然而皇后之位,卻有不少人開始蠢蠢欲動地覬覦。

其中最打眼以及最有希望的就是齊妃。齊妃育有五皇子,其兄長齊懷恩深得帝心。四年前他參了蕭逸宸一本,讓在東元立下頭功、本來可以榮升將軍的蕭逸宸,只得了一個御林軍左統領的五品官。隆德帝對他的信任可見一斑。

不過讓所有人奇怪的是,本來選齊妃為後這事已經提上了議程,卻不知為何又被人壓了下去,而後暫時不了了之。

更奇特的是,後宮後位空懸,卻奇異的沒有人再提起此事。於是坊間猜測紛紛,說隆德帝對蕭貴妃情深意重,這後位是為蕭貴妃而留。只等蕭貴妃身體好了,立馬便會被冊封為皇后。

對於這些傳聞,鎮國公府當作毫不知情,該怎麼過照舊就怎麼過。

八月初十這天,悅心院全體出動,打扮得光鮮亮麗地去參加掠月和田叔的婚禮。

天機閣、朱雀堂、琳琅閣的人,以男賓身份去了田叔為成婚專門置辦的新宅子。

悅心院、安康伯府、廣平侯府相關人等,以女賓的身份,去了田叔為掠月備嫁置的房子。兩處房子隔了約兩里的距離。

因為隔得近,一大早田宅那熱鬧的鑼鼓聲,掠月這邊都能聽到。

齊飛和小猴子幾人,先將陸心顏等人送到掠月這邊,然後過去田宅那邊。

「小猴子,我今天好看嗎?」小荷一看到小猴子,立馬跑過去,提起緋紅色的大裙擺,在他面前轉著圈。

「好看。

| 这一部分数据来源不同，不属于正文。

/-- R134: one round is the four columns, then the four diagonals; and the three facts the spec derives from the rule:
F(0, S) = S, F(m + n, S) = F(n, F(m, S)), and the all-zero state is a fixed point. -/
def Obligations.RoundsOfFCompose : Prop :=
  ∀ (m n : Nat) (S : PState),
    permuteF 1 S =
      quarterG (quarterG (quarterG (quarterG (quarterG (quarterG (quarterG (quarterG S 0 4 8 12) 1 5 9 13) 2 6 10 14)
        3 7 11 15) 0 5 10 15) 1 6 11 12) 2 7 8 13) 3 4 9 14 ∧
    permuteF 0 S = S ∧ permuteF (m + n) S = permuteF n (permuteF m S) ∧
    permuteF n (Vector.replicate 16 0) = Vector.replicate 16 0

/-- R135 (which the spec derives from R133 and R134): within a round, the four columns may run in any order, and so
may the four diagonals. -/
def Obligations.RoundScheduleIsFree : Prop :=
  ∀ (S : PState) (cols diags : List (Fin 16 × Fin 16 × Fin 16 × Fin 16)),
    cols.Perm columns → diags.Perm diagonals → diags.foldl groupG (cols.foldl groupG S) = roundF S

/-- The glossary of spec/00_scope.md: the permutation F is invertible. For every round count, no two states have the same
image (and on the finite set of states an injective function is a bijection). -/
def Obligations.PermutationFIsInjective : Prop :=
  ∀ (n : Nat) (S T : PState), permuteF n S = permuteF n T → S = T

/-- R140, R141: in unlocked mode PERM_H completes, writes H(OPA, OPB) to RES and changes nothing else; PERM_ROTR completes
for every legal amount, writes the rotated OPA to RES and changes nothing else; for amount 0 it reports ILLEGAL_OPERAND
and changes nothing else. -/
def Obligations.PermHAndPermRotrComplete : Prop :=
  ∀ s : State, s.dbgLock = false →
    exec .permH s = .next { s with res := mixH s.opa s.opb } ∧
    (∀ r : BitVec 5, r ≠ 0#5 → exec (.permRotr r) s = .next { s with res := s.opa.rotateRight r.toNat }) ∧
    exec (.permRotr 0#5) s = .next { s with err := .illegalOperand }

/-- R142: in unlocked mode PERM_G completes for every index combination, runs G on the state and changes nothing else. -/
def Obligations.PermGCompletes : Prop :=
  ∀ (s : State) (a b c d : BitVec 4), s.dbgLock = false →
    exec (.permG a b c d) s = .next { s with st := quarterG s.st a.toFin b.toFin c.toFin d.toFin }

/-- R143, R108: in unlocked mode PERM_F completes with NR rounds for NR ≠ 0, whatever the configuration; with NR = 0 it
completes with CFG.R rounds when configured; it changes only the state words. -/
def Obligations.PermFCompletes : Prop :=
  ∀ (s : State) (nr : BitVec 6), s.dbgLock = false →
    (nr ≠ 0#6 → exec (.permF nr) s = .next { s with st := permuteF nr.toNat s.st }) ∧
    (s.isConfigured → exec (.permF 0#6) s = .next { s with st := permuteF s.cfg.r.toNat s.st })

/-! ## Domain parameters and the initializer (spec/41_init.md) -/

/-- R163: P(R, A) = (R << 26) ⊕ (D << 18) ⊕ (W << 10) ⊕ A. R164, which the spec derives from it: ⊕ may be ∨, and the
layout is R in bits 31..26, D = 1 in bit 18, W in bit 15, A in bits 8..0, all else 0; with its four examples. -/
def Obligations.ParameterWordLayout : Prop :=
  (∀ c : Params,
    paramWord c = (c.r.setWidth 32 <<< 26) ^^^ ((1 : Word) <<< 18) ^^^ ((32 : Word) <<< 10) ^^^ c.a.setWidth 32 ∧
    paramWord c = (c.r.setWidth 32 <<< 26) ||| ((1 : Word) <<< 18) ||| ((32 : Word) <<< 10) ||| c.a.setWidth 32 ∧
    (paramWord c).extractLsb' 26 6 = c.r ∧ (paramWord c).extractLsb' 19 7 = 0 ∧
    (paramWord c).extractLsb' 18 1 = 1 ∧ (paramWord c).extractLsb' 16 2 = 0 ∧
    (paramWord c).extractLsb' 15 1 = 1 ∧ (paramWord c).extractLsb' 9 6 = 0 ∧
    (paramWord c).extractLsb' 0 9 = c.a) ∧
  paramWord ⟨4, 128⟩ = 0x10048080 ∧ paramWord ⟨1, 32⟩ = 0x04048020 ∧
  paramWord ⟨6, 256⟩ = 0x18048100 ∧ paramWord ⟨63, 320⟩ = 0xFC048140

/-- R167, R303 (the spec's own inference, from 95_test_vectors.md section 1): SelfTest() evaluates to PASS, so CONFIG
can never raise INITIALIZATION_FAILED. -/
def Obligations.SelfTestPasses : Prop := selfTest = true

/-- R166, R169: while no operation is open, CONFIG completes in either mode; each field outside its range falls back to
its default by itself and sets its diagnostic; nothing else changes. While an operation is open it reports SEQUENCE_ERROR
and changes nothing else. -/
def Obligations.ConfigCompletes : Prop :=
  ∀ (s : State) (ro ts : BitVec 8),
    (s.opOpen = false →
      exec (.config ro ts) s = .next { s with
        cfg := { r := if 1 ≤ ro.toNat ∧ ro.toNat ≤ 63 then BitVec.ofNat 6 ro.toNat else 4
                 a := if 1 ≤ ts.toNat ∧ ts.toNat ≤ 10 then BitVec.ofNat 9 (32 * ts.toNat) else 128 }
        rDefaulted := !decide (1 ≤ ro.toNat ∧ ro.toNat ≤ 63)
        aDefaulted := !decide (1 ≤ ts.toNat ∧ ts.toNat ≤ 10) }) ∧
    (s.opOpen = true → exec (.config ro ts) s = .next { s with err := .sequenceError })

/-- R171, R170: in unlocked mode, with key and nonce written and the block configured, STATE_INIT completes: it loads the
state by R170's table with P(R, A) XORed into word 14, permutes, XORs 1 into word 15, permutes again, opens an operation
and changes nothing else. -/
def Obligations.StateInitCompletes : Prop :=
  ∀ s : State, s.dbgLock = false → s.keyValid = 0b1111#4 → s.nonceValid = 0b11#2 → s.isConfigured →
    let loaded : PState :=
      #v[0x243F6A88, s.nonce[0], s.nonce[1], 0x85A308D3, s.key[0], s.key[1], s.key[2], s.key[3],
         0x13198A2E, 0x03707344, 0x254F537A, 0x38531D48, 0x839C6E83, 0xF97A3AE5,
         0x8C91D88C ^^^ paramWord s.cfg, 0x11EAFB59]
    let once := permuteF s.cfg.r.toNat loaded
    exec .stateInit s = .next { s with
      st := permuteF s.cfg.r.toNat (once.set 15 (once[15] ^^^ 1))
      opOpen := true }

/-- R170 with the invertibility of F: for one configuration, no two pairs of key and nonce initialize the same state. -/
def Obligations.InitSeparatesKeysAndNonces : Prop :=
  ∀ (c : Params) (K K' : Vector Word 4) (N N' : Vector Word 2),
    initState K N c = initState K' N' c → K = K' ∧ N = N'

/-! ## Padding and phases (spec/42_phases.md) -/

/-- R191, R192: Pad's length, its number of blocks, and every word of every block: genuine words, then PadWord(g, j). -/
def Obligations.PadSplitsIntoBlocks : Prop :=
  ∀ x : List Word,
    (pad x).length = x.length + (10 - x.length % 10) ∧ x.length < (pad x).length ∧
    (pad x).length ≤ x.length + 10 ∧ (pad x).length % 10 = 0 ∧ blockCount x = x.length / 10 + 1 ∧
    ∀ k j : Nat, k ≤ x.length / 10 → (hj : j < 10) →
      (blockAt (pad x) k)[j] =
        if 10 * k + j < x.length then x.getD (10 * k + j) 0
        else (if j = x.length % 10 then 0x00000001 else 0) ||| (if j = 9 then 0x80000000 else 0)

/-- R204 (the round-trip lemma, which the spec derives from R199-R203): DecPhase on EncPhase's output, from the same
state, returns the payload and reaches the same state. -/
def Obligations.DecPhaseInvertsEncPhase : Prop :=
  ∀ (S : PState) (p : List Word) (dom : Word) (R : Nat),
    (decPhase S (encPhase S p dom R).2 dom R).2 = p ∧
    (decPhase S (encPhase S p dom R).2 dom R).1 = (encPhase S p dom R).1

/-- R205 (which the spec derives from R198-R203 and R210-R212): one block command per block of Pad(x), in order, each
after its genuine words are loaded into BLK, evolves the state as the phase function does; for the payload commands
the BLK outputs, concatenated and cut to |x| words, are the phase's output. The run ends in a next state, and S and
BLK are all it changes. -/
def Obligations.BlockCommandsRunThePhase : Prop :=
  ∀ (s : State) (x : List Word) (dsel : BitVec 2), s.dbgLock = false → s.isConfigured → x ≠ [] →
    (∃ blk out, blockRun (fun g => .absorbBlk g dsel) x s (blockCount x) =
      some ({ s with st := absorbPhase s.st x (domOf dsel) s.cfg.rounds, blk := blk }, out)) ∧
    (∃ blk out, blockRun (fun g => .encBlk g dsel) x s (blockCount x) =
      some ({ s with st := (encPhase s.st x (domOf dsel) s.cfg.rounds).1, blk := blk }, out) ∧
      out.take x.length = (encPhase s.st x (domOf dsel) s.cfg.rounds).2) ∧
    (∃ blk out, blockRun (fun g => .decBlk g dsel) x s (blockCount x) =
      some ({ s with st := (decPhase s.st x (domOf dsel) s.cfg.rounds).1, blk := blk }, out) ∧
      out.take x.length = (decPhase s.st x (domOf dsel) s.cfg.rounds).2)

/-- R210, R198: in unlocked mode, configured, with at most 10 genuine words, ABSORB_BLK completes: the genuine words of
BLK and then the pad words are XORed into S[0..9], 1 << DSEL into S[15], then F(CFG.R); nothing else changes. -/
def Obligations.AbsorbBlkCompletes : Prop :=
  ∀ (s : State) (g : BitVec 4) (d : BitVec 2), s.dbgLock = false → g.toNat ≤ 10 → s.isConfigured →
    ∃ mixed : PState,
      (∀ j, (h : j < 10) → mixed[j] = s.st[j] ^^^ (if j < g.toNat then s.blk[j] else padWord g.toNat j)) ∧
      (∀ j, 10 ≤ j → (h : j < 15) → mixed[j] = s.st[j]) ∧
      mixed[15] = s.st[15] ^^^ BitVec.twoPow 32 d.toNat ∧
      exec (.absorbBlk g d) s = .next { s with st := permuteF s.cfg.r.toNat mixed }

/-- R211, R199: under the same conditions ENC_BLK completes: S evolves as under ABSORB_BLK, BLK[j] becomes the post-XOR
word S[j] for j < g and 0 from there on; nothing else changes. -/
def Obligations.EncBlkCompletes : Prop :=
  ∀ (s : State) (g : BitVec 4) (d : BitVec 2), s.dbgLock = false → g.toNat ≤ 10 → s.isConfigured →
    ∃ (mixed : PState) (out : Block),
      (∀ j, (h : j < 10) → mixed[j] = s.st[j] ^^^ (if j < g.toNat then s.blk[j] else padWord g.toNat j)) ∧
      (∀ j, 10 ≤ j → (h : j < 15) → mixed[j] = s.st[j]) ∧
      mixed[15] = s.st[15] ^^^ BitVec.twoPow 32 d.toNat ∧
      (∀ j, (h : j < 10) → out[j] = if j < g.toNat then s.st[j] ^^^ s.blk[j] else 0) ∧
      exec (.encBlk g d) s = .next { s with st := permuteF s.cfg.r.toNat mixed, blk := out }

/-- R212, R200: under the same conditions DEC_BLK completes: the genuine positions of S[0..9] are overwritten with BLK,
the pad positions XORed with their pad words, 1 << DSEL is XORed into S[15], then F(CFG.R); BLK[j] becomes
S[j] ⊕ BLK[j] for j < g and 0 from there on; nothing else changes. -/
def Obligations.DecBlkCompletes : Prop :=
  ∀ (s : State) (g : BitVec 4) (d : BitVec 2), s.dbgLock = false → g.toNat ≤ 10 → s.isConfigured →
    ∃ (mixed : PState) (out : Block),
      (∀ j, (h : j < 10) → mixed[j] = if j < g.toNat then s.blk[j] else s.st[j] ^^^ padWord g.toNat j) ∧
      (∀ j, 10 ≤ j → (h : j < 15) → mixed[j] = s.st[j]) ∧
      mixed[15] = s.st[15] ^^^ BitVec.twoPow 32 d.toNat ∧
      (∀ j, (h : j < 10) → out[j] = if j < g.toNat then s.st[j] ^^^ s.blk[j] else 0) ∧
      exec (.decBlk g d) s = .next { s with st := permuteF s.cfg.r.toNat mixed, blk := out }

/-- R210-R212: whatever BLKg..BLK9 hold has no effect: the payload commands end in the same state, and ABSORB_BLK in
states that differ in BLK alone, which keeps what it held. -/
def Obligations.BlockCommandsIgnorePadPositions : Prop :=
  ∀ (s : State) (b : Block) (g : BitVec 4) (d : BitVec 2), s.dbgLock = false → g.toNat ≤ 10 → s.isConfigured →
    (∀ j, (h : j < 10) → j < g.toNat → b[j] = s.blk[j]) →
    exec (.encBlk g d) { s with blk := b } = exec (.encBlk g d) s ∧
    exec (.decBlk g d) { s with blk := b } = exec (.decBlk g d) s ∧
    ∃ t, exec (.absorbBlk g d) s = .next t ∧ exec (.absorbBlk g d) { s with blk := b } = .next { t with blk := b }

/-! ## The tag (spec/43_tag.md) -/

/-- R232: CtEq accumulates the XOR of every word pair and compares once; so, as the spec derives, it is true iff
t[i] = u[i] for every i < n. -/
def Obligations.CtEqComparesEveryWord : Prop :=
  ∀ (t u : List Word) (n : Nat),
    (ctEq t u n = true ↔ ∀ i, i < n → t.getD i 0 = u.getD i 0) ∧
    (ctEq t u n = decide ((List.range n).foldl (fun acc i => acc ||| (t.getD i 0 ^^^ u.getD i 0)) 0 = 0))

/-- R240, R230, R231: in unlocked mode and configured, FINAL_TAG completes: S <- F(CFG.R, S), TAG_OUT[i] <- S[i] for
i < A/32 and 0 beyond, the operation closes, nothing else changes. -/
def Obligations.FinalTagCompletes : Prop :=
  ∀ s : State, s.dbgLock = false → s.isConfigured →
    ∃ out : Block,
      (∀ i, (h : i < 10) → out[i] = if i < s.cfg.a.toNat / 32 then (permuteF s.cfg.r.toNat s.st)[i] else 0) ∧
      exec .finalTag s = .next { s with st := permuteF s.cfg.r.toNat s.st, tagOut := out, opOpen := false }

/-- R241, R234: in unlocked mode and configured, TAG_COMPARE completes with RESULT = PASS when the first
A/32 words of TAG_OUT and TAG_IN are equal and RESULT = FAIL when they are not; nothing else changes. -/
def Obligations.TagCompareCompletes : Prop :=
  ∀ s : State, s.dbgLock = false → s.isConfigured →
    ((∀ i, (h : i < 10) → i < s.cfg.a.toNat / 32 → s.tagOut[i] = s.tagIn[i]) →
      exec .tagCompare s = .next { s with result := .pass }) ∧
    (¬ (∀ i, (h : i < 10) → i < s.cfg.a.toNat / 32 → s.tagOut[i] = s.tagIn[i]) →
      exec .tagCompare s = .next { s with result := .fail })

」小猴子傻傻地笑道。

「有多好看?」

「比仙女還好看!」

小荷噗嗤一笑,左右看看沒人,迅速的在小猴子臉上親了一下。

小猴子雖然已經習慣小荷大膽的舉動,光天化日下還是不由紅了臉。

「我…我先和齊大哥過去了,晚點…晚點再找你。」小猴子低頭看著腳尖。

「好啊,等會見。」

小猴子正要離開,小荷突然尖叫一聲,「等等!你的臉!」

因為是來喝喜酒,小荷精心打扮了一番,還擦了從沒擦過的口脂,結果剛才一時忘形,在小猴子面上留下了一個唇印。

小荷再大膽也只敢偷偷摸摸地調戲小猴子,看到那明顯的唇印頓時慌了神,被人看到那可不得了!「快,快擦掉!」她急道。

小猴子不明所以,愣愣的問道:「擦掉什麼?」

剛剛小荷一聲尖叫,已經惹了不少人往這邊看,小荷不敢動手幫小猴子,便用手在自己臉上拼命示範,「臉上!」

小猴子摸摸剛才被小荷親過的地方,一看指尖上的紅印,頓時臉臊得通紅。

「別擦了,都看到了!」旁邊傳來青桐打趣的聲音,「你這小丫頭,偷吃不抹嘴,膽子真是夠大的!」

小荷臉一紅,嗔怪地瞪了一眼小猴子,怪他動作太慢,害自己被人嘲笑,然後跺跺腳跑了。

小猴子急得要追,被青桐趕走,「我幫你看著她,快幹活去!」

小猴子便紅著臉走了。

新娘子房間裡,人來了一撥又一撥。

小荷好動,呆了一會新奇勁過後,就跑到外面玩去了。

廣平侯府來的是雲氏,帶來了小花花,本來被大家逗得開開心心的,後來不知怎的,小脾氣上來哭鬧個不停,雲氏便帶著她去了隔壁房裡餵奶。

青桐白芷幾個,添了妝說了些祝福的話後,便出去幫忙招呼其他的客人。

其實也沒什麼多的客人,就是陸子儀,以及鴛鴦樓里,以前跟掠月關係不錯的一些朋友。不過禮數還是要做足的。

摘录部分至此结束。